While budget cuts have become routine for Tillamook schools, Education Secretary Arne Duncan just spent $4.35 billion of our taxpayer money on his education reform program called Race to the Top. The idea of the program was that states were to compete for the money by coming up with innovative programs. Except the money went to the eleven states and the District of Columbia who are developing data systems, massive collections of data on individual students from test scores to their interaction with child services. The winning proposals uttered hardly a word about more effective curriculum development.
“Show me how you are searching,” wrote Ludwig Wittgenstein, “and I will show you what you are searching for.”
Technology is a marvel of the human mind. Ray Kurzweil predicts in The Transcendent Man that by 2045, computers and man will have merged. Isaac Asimov predicted the same thing in his fabulous short story "The Last Question," which I first read in 1975. In 2045, I'll be 103. Or not.
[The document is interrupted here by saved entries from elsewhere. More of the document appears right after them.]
@[simp] theorem State.drawFree_pending (s : State) : (s.drawFree).pending = s.pending := rfl
@[simp] theorem State.drawFree_free (s : State) : (s.drawFree).free = s.free + 1 := rfl
@[simp] theorem State.drawFree_out (s : State) : (s.drawFree).out = s.out := rfl
@[simp] theorem State.drawFree_mem (s : State) : (s.drawFree).mem = s.mem := rfl
@[simp] theorem State.drawFree_undef (s : State) : (s.drawFree).undef = s.undef := rfl
@[simp] theorem State.drawFree_win (s : State) : (s.drawFree).win = s.win := rfl
@[simp] theorem State.drawFree_winHide (s : State) : (s.drawFree).winHide = s.winHide := rfl
@[simp] theorem State.drawFree_latch (s : State) : (s.drawFree).latch = s.latch := rfl
@[simp] theorem State.drawFree_pairLow (s : State) : (s.drawFree).pairLow = s.pairLow := rfl
@[simp] theorem State.drawFree_pkg (s : State) : (s.drawFree).pkg = s.pkg := rfl
@[simp] theorem State.drawFree_frm (s : State) : (s.drawFree).frm = s.frm := rfl
@[simp] theorem State.drawFree_spn (s : State) : (s.drawFree).spn = s.spn := rfl
@[simp] theorem State.drawFree_vec (s : State) : (s.drawFree).vec = s.vec := rfl
@[simp] theorem State.drawFree_hnk (s : State) : (s.drawFree).hnk = s.hnk := rfl
@[simp] theorem State.drawFree_vis (s : State) : (s.drawFree).vis = s.vis := rfl
@[simp] theorem State.drawFree_bob (s : State) : (s.drawFree).bob = s.bob := rfl
@[simp] theorem State.drawFree_hp (s : State) : (s.drawFree).hp = s.hp := rfl
@[simp] theorem State.drawFree_fly (s : State) : (s.drawFree).fly = s.fly := rfl
@[simp] theorem State.drawFree_opt (s : State) : (s.drawFree).opt = s.opt := rfl
@[simp] theorem State.drawFree_fab (s : State) : (s.drawFree).fab = s.fab := rfl
@[simp] theorem State.drawFree_top (s : State) : (s.drawFree).top = s.top := rfl
@[simp] theorem State.drawFree_skn (s : State) : (s.drawFree).skn = s.skn := rfl
@[simp] theorem State.drawFree_pwr (s : State) : (s.drawFree).pwr = s.pwr := rfl
@[simp] theorem State.drawFree_thm (s : State) : (s.drawFree).thm = s.thm := rfl
@[simp] theorem State.drawFree_res (s : State) : (s.drawFree).res = s.res := rfl
@[simp] theorem State.drawFree_sec (s : State) : (s.drawFree).sec = s.sec := rfl
@[simp] theorem State.drawFree_tst (s : State) : (s.drawFree).tst = s.tst := rfl
@[simp] theorem State.drawFree_mdl (s : State) : (s.drawFree).mdl = s.mdl := rfl

@[simp] theorem State.drawFrees_pending (n : Nat) (s : State) : (s.drawFrees n).pending = s.pending := rfl
@[simp] theorem State.drawFrees_free (n : Nat) (s : State) : (s.drawFrees n).free = s.free + n := rfl
@[simp] theorem State.drawFrees_out (n : Nat) (s : State) : (s.drawFrees n).out = s.out := rfl
@[simp] theorem State.drawFrees_mem (n : Nat) (s : State) : (s.drawFrees n).mem = s.mem := rfl
@[simp] theorem State.drawFrees_undef (n : Nat) (s : State) : (s.drawFrees n).undef = s.undef := rfl
@[simp] theorem State.drawFrees_win (n : Nat) (s : State) : (s.drawFrees n).win = s.win := rfl
@[simp] theorem State.drawFrees_winHide (n : Nat) (s : State) : (s.drawFrees n).winHide = s.winHide := rfl
@[simp] theorem State.drawFrees_latch (n : Nat) (s : State) : (s.drawFrees n).latch = s.latch := rfl
@[simp] theorem State.drawFrees_pairLow (n : Nat) (s : State) : (s.drawFrees n).pairLow = s.pairLow := rfl
@[simp] theorem State.drawFrees_pkg (n : Nat) (s : State) : (s.drawFrees n).pkg = s.pkg := rfl
@[simp] theorem State.drawFrees_frm (n : Nat) (s : State) : (s.drawFrees n).frm = s.frm := rfl
@[simp] theorem State.drawFrees_spn (n : Nat) (s : State) : (s.drawFrees n).spn = s.spn := rfl
@[simp] theorem State.drawFrees_vec (n : Nat) (s : State) : (s.drawFrees n).vec = s.vec := rfl
@[simp] theorem State.drawFrees_hnk (n : Nat) (s : State) : (s.drawFrees n).hnk = s.hnk := rfl
@[simp] theorem State.drawFrees_vis (n : Nat) (s : State) : (s.drawFrees n).vis = s.vis := rfl
@[simp] theorem State.drawFrees_bob (n : Nat) (s : State) : (s.drawFrees n).bob = s.bob := rfl
@[simp] theorem State.drawFrees_hp (n : Nat) (s : State) : (s.drawFrees n).hp = s.hp := rfl
@[simp] theorem State.drawFrees_fly (n : Nat) (s : State) : (s.drawFrees n).fly = s.fly := rfl
@[simp] theorem State.drawFrees_opt (n : Nat) (s : State) : (s.drawFrees n).opt = s.opt := rfl
@[simp] theorem State.drawFrees_fab (n : Nat) (s : State) : (s.drawFrees n).fab = s.fab := rfl
@[simp] theorem State.drawFrees_top (n : Nat) (s : State) : (s.drawFrees n).top = s.top := rfl
@[simp] theorem State.drawFrees_skn (n : Nat) (s : State) : (s.drawFrees n).skn = s.skn := rfl
@[simp] theorem State.drawFrees_pwr (n : Nat) (s : State) : (s.drawFrees n).pwr = s.pwr := rfl
@[simp] theorem State.drawFrees_thm (n : Nat) (s : State) : (s.drawFrees n).thm = s.thm := rfl
@[simp] theorem State.drawFrees_res (n : Nat) (s : State) : (s.drawFrees n).res = s.res := rfl
@[simp] theorem State.drawFrees_sec (n : Nat) (s : State) : (s.drawFrees n).sec = s.sec := rfl
@[simp] theorem State.drawFrees_tst (n : Nat) (s : State) : (s.drawFrees n).tst = s.tst := rfl
@[simp] theorem State.drawFrees_mdl (n : Nat) (s : State) : (s.drawFrees n).mdl = s.mdl := rfl
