/-- `loseHank` keeps the queue, canonical memory and canonical registers. -/
theorem loseHank_kept {pq : List Instr} (h : Nat) (s : State) (hk : Kept pq s) :
    Kept pq (loseHank h s) := by
  unfold loseHank
  try dsimp only
  repeat' first
    | with_reducible assumption
    | with_reducible apply State.modPkg_kept
    | with_reducible apply State.modHnk_kept
    | with_reducible apply enterFailed_kept
    | with_reducible apply endCommands_kept
    | with_reducible apply endHeld_kept

/-- `recordUe` keeps the queue, canonical memory and canonical registers. -/
theorem recordUe_kept {pq : List Instr} (block : Nat) (s : State) (hk : Kept pq s) :
    Kept pq (recordUe block s) := by
  unfold recordUe
  try dsimp only
  repeat' first
    | with_reducible assumption
    | with_reducible apply State.modHnk_kept
    | with_reducible apply State.modHank_kept
    | with_reducible apply winBump_kept
    | with_reducible apply escalate_kept
    | with_reducible apply loseHank_kept
    | intro _
    | with_reducible apply kept_ite

/-- `applyCells` keeps the queue, canonical memory and canonical registers. -/
theorem applyCells_kept {pq : List Instr} (c : CellFaults) (s : State) (hk : Kept pq s) :
    Kept pq (applyCells c s) := by
  unfold applyCells
  try dsimp only
  repeat' first
    | with_reducible assumption
    | with_reducible apply State.modVis_kept
    | with_reducible apply State.modRlc_kept
    | (refine foldl_kept ?_ ?_; intro _ _ _)

/-- `meetWords` keeps the queue, canonical memory and canonical registers. -/
theorem meetWords_kept {pq : List Instr} (y0 : List Nat) (y1 : Bool × State) (hk : Kept pq y1.2) :
    Kept pq (meetWords y0 y1).2 := by
  induction y0 generalizing y1 with
  | nil => exact hk
  | cons x xs ih =>
    unfold meetWords
    try dsimp only
    repeat' first
      | with_reducible assumption
      | apply ih
      | with_reducible apply localCorrected_kept
      | with_reducible apply localUncorrectable_kept
      | intro _
      | with_reducible apply kept_ite
      | with_reducible apply kept_ite_snd

/-- `freshWords` keeps the queue, canonical memory and canonical registers. -/
theorem freshWords_kept {pq : List Instr} (a n : Nat) (s : State) (hk : Kept pq s) :
    Kept pq (freshWords a n s) := by
  unfold freshWords
  try dsimp only
  repeat' first
    | with_reducible assumption
    | with_reducible apply State.modVis_kept

/-- `clientsError` keeps the queue, canonical memory and canonical registers. -/
theorem clientsError_kept {pq : List Instr} (st : Status) (y0 : List Client) (y1 : State) (hk : Kept pq y1) :
    Kept pq (clientsError st y0 y1) := by
  induction y0 generalizing st y1 with
  | nil => exact hk
  | cons x xs ih =>
    unfold clientsError
    try dsimp only
    repeat' first
      | with_reducible assumption
      | apply ih
      | with_reducible apply clientError_kept
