-- ==== Sys2Proof/Laws/KeepVector.lean ====
section
/-!
SUPPORT. Every operation of Machine/Vector.lean leaves the queue alone and keeps memory and the lanes' registers canonical.
-/

namespace Sys2Proof.Machine

/-- `placePly` keeps the queue, canonical memory and canonical registers. -/
theorem placePly_kept {pq : List Instr} (die : Nat) (r : PlyRef) (s : State) (hk : Kept pq s) :
    Kept pq (placePly die r s) := by
  unfold placePly
  dsimp only
  split
  · exact hk
  · exact State.modVec_kept _ _ _ hk fun _ hx => filter_wf hx

/-- `plyIssue` keeps the queue, canonical memory and canonical registers. -/
theorem plyIssue_kept {pq : List Instr} (r : PlyRef) (top : Nat) (run : StepEntry → KernelArgs → State → State) (s : State) (hrun : ∀ x0 x1 x2, Kept pq x2 → Kept pq (run x0 x1 x2)) (hk : Kept pq s) :
    Kept pq (plyIssue r top run s) := by
  unfold plyIssue
  try dsimp only
  repeat' first
    | with_reducible assumption
    | with_reducible apply spillGate_kept
    | with_reducible apply placePly_kept
    | apply hrun
    | intro _
    | with_reducible apply kept_ite
    | with_reducible apply kept_ite_snd
    | split
    | (with_reducible apply kept_snd; focus assumption)
    | (with_reducible apply kept_trd; focus assumption)
    | dsimp only
    | assumption

/-- `kernelStep` keeps the queue, canonical memory and canonical registers. -/
theorem kernelStep_kept {pq : List Instr} (step : Nat) (args : List Byte) (s : State) (hk : Kept pq s) :
    Kept pq (kernelStep step args s) := by
  unfold kernelStep
  try dsimp only
  repeat' first
    | with_reducible assumption
    | with_reducible apply checkedStep_kept
    | intro _
    | with_reducible apply kept_ite
    | with_reducible apply kept_ite_snd
    | split
    | (with_reducible apply kept_snd; focus assumption)
    | (with_reducible apply kept_trd; focus assumption)
    | dsimp only
    | assumption

/-- `execKernel` keeps the queue, canonical memory and canonical registers. -/
theorem execKernel_kept {pq : List Instr} (step : Nat) (s : State) (hk : Kept pq s) :
    KeptOut pq (execKernel step s) := by
  unfold execKernel
  try dsimp only
  repeat' first
    | with_reducible assumption
    | with_reducible refine keptOut_next ?_
    | exact keptOut_fault
    | with_reducible refine keptOut_ite ?_ ?_
    | with_reducible apply startStep_kept
    | with_reducible apply kernelStep_kept
    | intro _
    | with_reducible apply kept_ite
    | with_reducible apply kept_ite_snd
    | split
    | (with_reducible apply kept_snd; focus assumption)
    | (with_reducible apply kept_trd; focus assumption)
    | dsimp only
    | assumption

/-- `writeReg` keeps the queue, canonical memory and canonical registers. -/
theorem writeReg_kept {pq : List Instr} (die core ply lane reg value : Nat) (s : State) (hk : Kept pq s) :
    Kept pq (writeReg die core ply lane reg value s) :=
  State.modVec_kept _ _ _ hk fun _ hx => tput_wf hx

/-- `loadRegs` keeps the queue, canonical memory and canonical registers. -/
theorem loadRegs_kept {pq : List Instr} (die core slot lane reg : Nat) (bs : List Byte) (y0 : Nat) (y1 : State) (hk : Kept pq y1) :
    Kept pq (loadRegs die core slot lane reg bs y0 y1) := by
  induction y0 generalizing die core slot lane reg bs y1 with
  | zero => exact hk
  | succ n ih =>
    unfold loadRegs
    try dsimp only
    repeat' first
      | with_reducible assumption
      | apply ih
      | with_reducible apply writeReg_kept
      | intro _
      | with_reducible apply kept_ite
      | with_reducible apply kept_ite_snd
      | split
      | (with_reducible apply kept_snd; focus assumption)
      | (with_reducible apply kept_trd; focus assumption)
      | dsimp only
      | assumption

/-- `plyErrors` keeps the queue, canonical memory and canonical registers. -/
theorem plyErrors_kept {pq : List Instr} (e : StepEntry) (r : PlyRef) (x : PlyErrors) (s : State) (hk : Kept pq s) :
    Kept pq (plyErrors e r x s) := by
  unfold plyErrors
  try dsimp only
  repeat' first
    | with_reducible assumption
    | with_reducible apply clientError_kept
    | with_reducible apply applyCells_kept
    | with_reducible apply registerParity_kept
    | intro _
    | with_reducible apply kept_ite
    | with_reducible apply kept_ite_snd
    | split
    | (with_reducible apply kept_snd; focus assumption)
    | (with_reducible apply kept_trd; focus assumption)
    | dsimp only
    | assumption

/-- `delivered` keeps the queue, canonical memory and canonical registers. -/
theorem delivered_kept {pq : List Instr} (bad : Bool) (a n : Nat) (r : Access) (hk : Kept pq r.s) :
    Kept pq (delivered bad a n r).2 := by
  unfold delivered
  try dsimp only
  repeat' first
    | with_reducible assumption
    | with_reducible apply State.drawFree_kept
    | intro _
    | with_reducible apply kept_ite
    | with_reducible apply kept_ite_snd
    | split
    | (with_reducible apply kept_snd; focus assumption)
    | (with_reducible apply kept_trd; focus assumption)
    | dsimp only
    | assumption

/-- `noteAccess` keeps the queue, canonical memory and canonical registers. -/
theorem noteAccess_kept {pq : List Instr} (step : Nat) (r : Access) (hk : Kept pq r.s) :
    Kept pq (noteAccess step r).s := by
  unfold noteAccess
  try dsimp only
  repeat' first
    | with_reducible assumption
    | with_reducible apply clientError_kept
    | intro _
    | with_reducible apply kept_ite
    | with_reducible apply kept_ite_snd
    | split
    | (with_reducible apply kept_snd; focus assumption)
    | (with_reducible apply kept_trd; focus assumption)
    | dsimp only
    | assumption

/-- `suppressed` keeps the queue, canonical memory and canonical registers. -/
theorem suppressed_kept {pq : List Instr} (step die : Nat) (st : Status) (detail : Nat) (s : State) (hk : Kept pq s) :
    Kept pq (suppressed step die st detail s) := by
  unfold suppressed
  try dsimp only
  repeat' first
    | with_reducible assumption
    | with_reducible apply State.modVec_kept
    | with_reducible apply stepError_kept
    | intro _
    | with_reducible apply kept_ite
    | with_reducible apply kept_ite_snd
    | split
    | (with_reducible apply kept_snd; focus assumption)
    | (with_reducible apply kept_trd; focus assumption)
    | dsimp only
    | assumption

/-- `loadLanes` keeps the queue, canonical memory and canonical registers. -/
theorem loadLanes_kept {pq : List Instr} (die : Nat) (a : PlyAccess) (bs : List Byte) (y0 : List Nat) (y1 : State) (hk : Kept pq y1) :
    Kept pq (loadLanes die a bs y0 y1) := by
  induction y0 generalizing die a bs y1 with
  | nil => exact hk
  | cons x xs ih =>
    unfold loadLanes
    try dsimp only
    repeat' first
      | with_reducible assumption
      | apply ih
      | with_reducible apply loadRegs_kept
      | intro _
      | with_reducible apply kept_ite
      | with_reducible apply kept_ite_snd
      | split
      | (with_reducible apply kept_snd; focus assumption)
      | (with_reducible apply kept_trd; focus assumption)
      | dsimp only
      | assumption

/-- `vectorLoad` keeps the queue, canonical memory and canonical registers. -/
theorem vectorLoad_kept {pq : List Instr} (a : PlyAccess) (e : StepEntry) (k : KernelArgs) (s : State) (hk : Kept pq s) :
    Kept pq (vectorLoad a e k s) := by
  unfold vectorLoad
  try dsimp only
  repeat' first
    | with_reducible assumption
    | with_reducible apply engineRead_kept
    | with_reducible apply plyErrors_kept
    | with_reducible apply delivered_kept
    | with_reducible apply noteAccess_kept
    | with_reducible apply suppressed_kept
    | with_reducible apply loadLanes_kept
    | intro _
    | with_reducible apply kept_ite
    | with_reducible apply kept_ite_snd
    | split
    | (with_reducible apply kept_snd; focus assumption)
    | (with_reducible apply kept_trd; focus assumption)
    | dsimp only
    | assumption

/-- `execVectorLoad` keeps the queue, canonical memory and canonical registers. -/
theorem execVectorLoad_kept {pq : List Instr} (a : PlyAccess) (s : State) (hk : Kept pq s) :
    KeptOut pq (execVectorLoad a s) := by
  unfold execVectorLoad
  try dsimp only
  repeat' first
    | with_reducible assumption
    | with_reducible refine keptOut_next ?_
    | exact keptOut_fault
    | with_reducible refine keptOut_ite ?_ ?_
    | with_reducible apply plyIssue_kept
    | with_reducible apply vectorLoad_kept
    | intro _
    | with_reducible apply kept_ite
    | with_reducible apply kept_ite_snd
    | split
    | (with_reducible apply kept_snd; focus assumption)
    | (with_reducible apply kept_trd; focus assumption)
    | dsimp only
    | assumption

/-- `plyWrite` keeps the queue, canonical memory and canonical registers. -/
theorem plyWrite_kept {pq : List Instr} (e : StepEntry) (step core addr : Nat) (bs : List Byte) (narrow : Bool) (s : State) (hk : Kept pq s) :
    Kept pq (plyWrite e step core addr bs narrow s) := by
  unfold plyWrite
  try dsimp only
  repeat' first
    | with_reducible assumption
    | with_reducible apply issueWrite_kept
    | intro _
    | with_reducible apply kept_ite
    | with_reducible apply kept_ite_snd
    | split
    | (with_reducible apply kept_snd; focus assumption)
    | (with_reducible apply kept_trd; focus assumption)
    | dsimp only
    | assumption

/-- `storeLanes` keeps the queue, canonical memory and canonical registers. -/
theorem storeLanes_kept {pq : List Instr} (e : StepEntry) (a : PlyAccess) (addr : Nat) (y0 : List Nat) (y1 : State) (hk : Kept pq y1) :
    Kept pq (storeLanes e a addr y0 y1) := by
  induction y0 generalizing e a addr y1 with
  | nil => exact hk
  | cons x xs ih =>
    unfold storeLanes
    try dsimp only
    repeat' first
      | with_reducible assumption
      | apply ih
      | with_reducible apply plyWrite_kept
      | intro _
      | with_reducible apply kept_ite
      | with_reducible apply kept_ite_snd
      | split
      | (with_reducible apply kept_snd; focus assumption)
      | (with_reducible apply kept_trd; focus assumption)
      | dsimp only
      | assumption

/-- `vectorStore` keeps the queue, canonical memory and canonical registers. -/
theorem vectorStore_kept {pq : List Instr} (a : PlyAccess) (e : StepEntry) (k : KernelArgs) (s : State) (hk : Kept pq s) :
    Kept pq (vectorStore a e k s) := by
  unfold vectorStore
  try dsimp only
  repeat' first
    | with_reducible assumption
    | with_reducible apply plyErrors_kept
    | with_reducible apply suppressed_kept
    | with_reducible apply plyWrite_kept
    | with_reducible apply storeLanes_kept
    | intro _
    | with_reducible apply kept_ite
    | with_reducible apply kept_ite_snd
    | split
    | (with_reducible apply kept_snd; focus assumption)
    | (with_reducible apply kept_trd; focus assumption)
    | dsimp only
    | assumption

/-- `execVectorStore` keeps the queue, canonical memory and canonical registers. -/
theorem execVectorStore_kept {pq : List Instr} (a : PlyAccess) (s : State) (hk : Kept pq s) :
    KeptOut pq (execVectorStore a s) := by
  unfold execVectorStore
  try dsimp only
  repeat' first
    | with_reducible assumption
    | with_reducible refine keptOut_next ?_
    | exact keptOut_fault
    | with_reducible refine keptOut_ite ?_ ?_
    | with_reducible apply plyIssue_kept
    | with_reducible apply vectorStore_kept
    | intro _
    | with_reducible apply kept_ite
    | with_reducible apply kept_ite_snd
    | split
    | (with_reducible apply kept_snd; focus assumption)
    | (with_reducible apply kept_trd; focus assumption)
    | dsimp only
    | assumption

/-- `scalarRead` keeps the queue, canonical memory and canonical registers. -/
theorem scalarRead_kept {pq : List Instr} (e : StepEntry) (core a n : Nat) (y0 : List Nat) (y1 : Access) (hk : Kept pq y1.s) :
    Kept pq (scalarRead e core a n y0 y1).s := by
  induction y0 generalizing e core a n y1 with
  | nil => exact hk
  | cons x xs ih =>
    unfold scalarRead
    try dsimp only
    repeat' first
      | with_reducible assumption
      | apply ih
      | with_reducible apply ownFirst_kept
      | with_reducible apply engineRead_kept
      | with_reducible apply rlcRead_kept
      | intro _
      | with_reducible apply kept_ite
      | with_reducible apply kept_ite_snd
      | split
      | (with_reducible apply kept_snd; focus assumption)
      | (with_reducible apply kept_trd; focus assumption)
      | dsimp only
      | assumption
It's a strange feeling to see the world changing before my eyes, almost by the day. What concerns me is not the future, but what I have experienced in the past that has brought us to this point where we are now shrinking our children's experience within this vast universe to fit inside a tiny screen.
Shouldn’t we at least be asking ourselves if staring into little screens might actually be narrowing our vision as a people. In 1958, Congress passed the National Defense Education Act so we could prepare children to beat the Soviets in the space race and the arms race. Since then, the arts have been systematically eliminated from curriculum and the humanities so denigrated that today in many schools, 30,000 years of what it means to be human have been reduced to an occasional elective.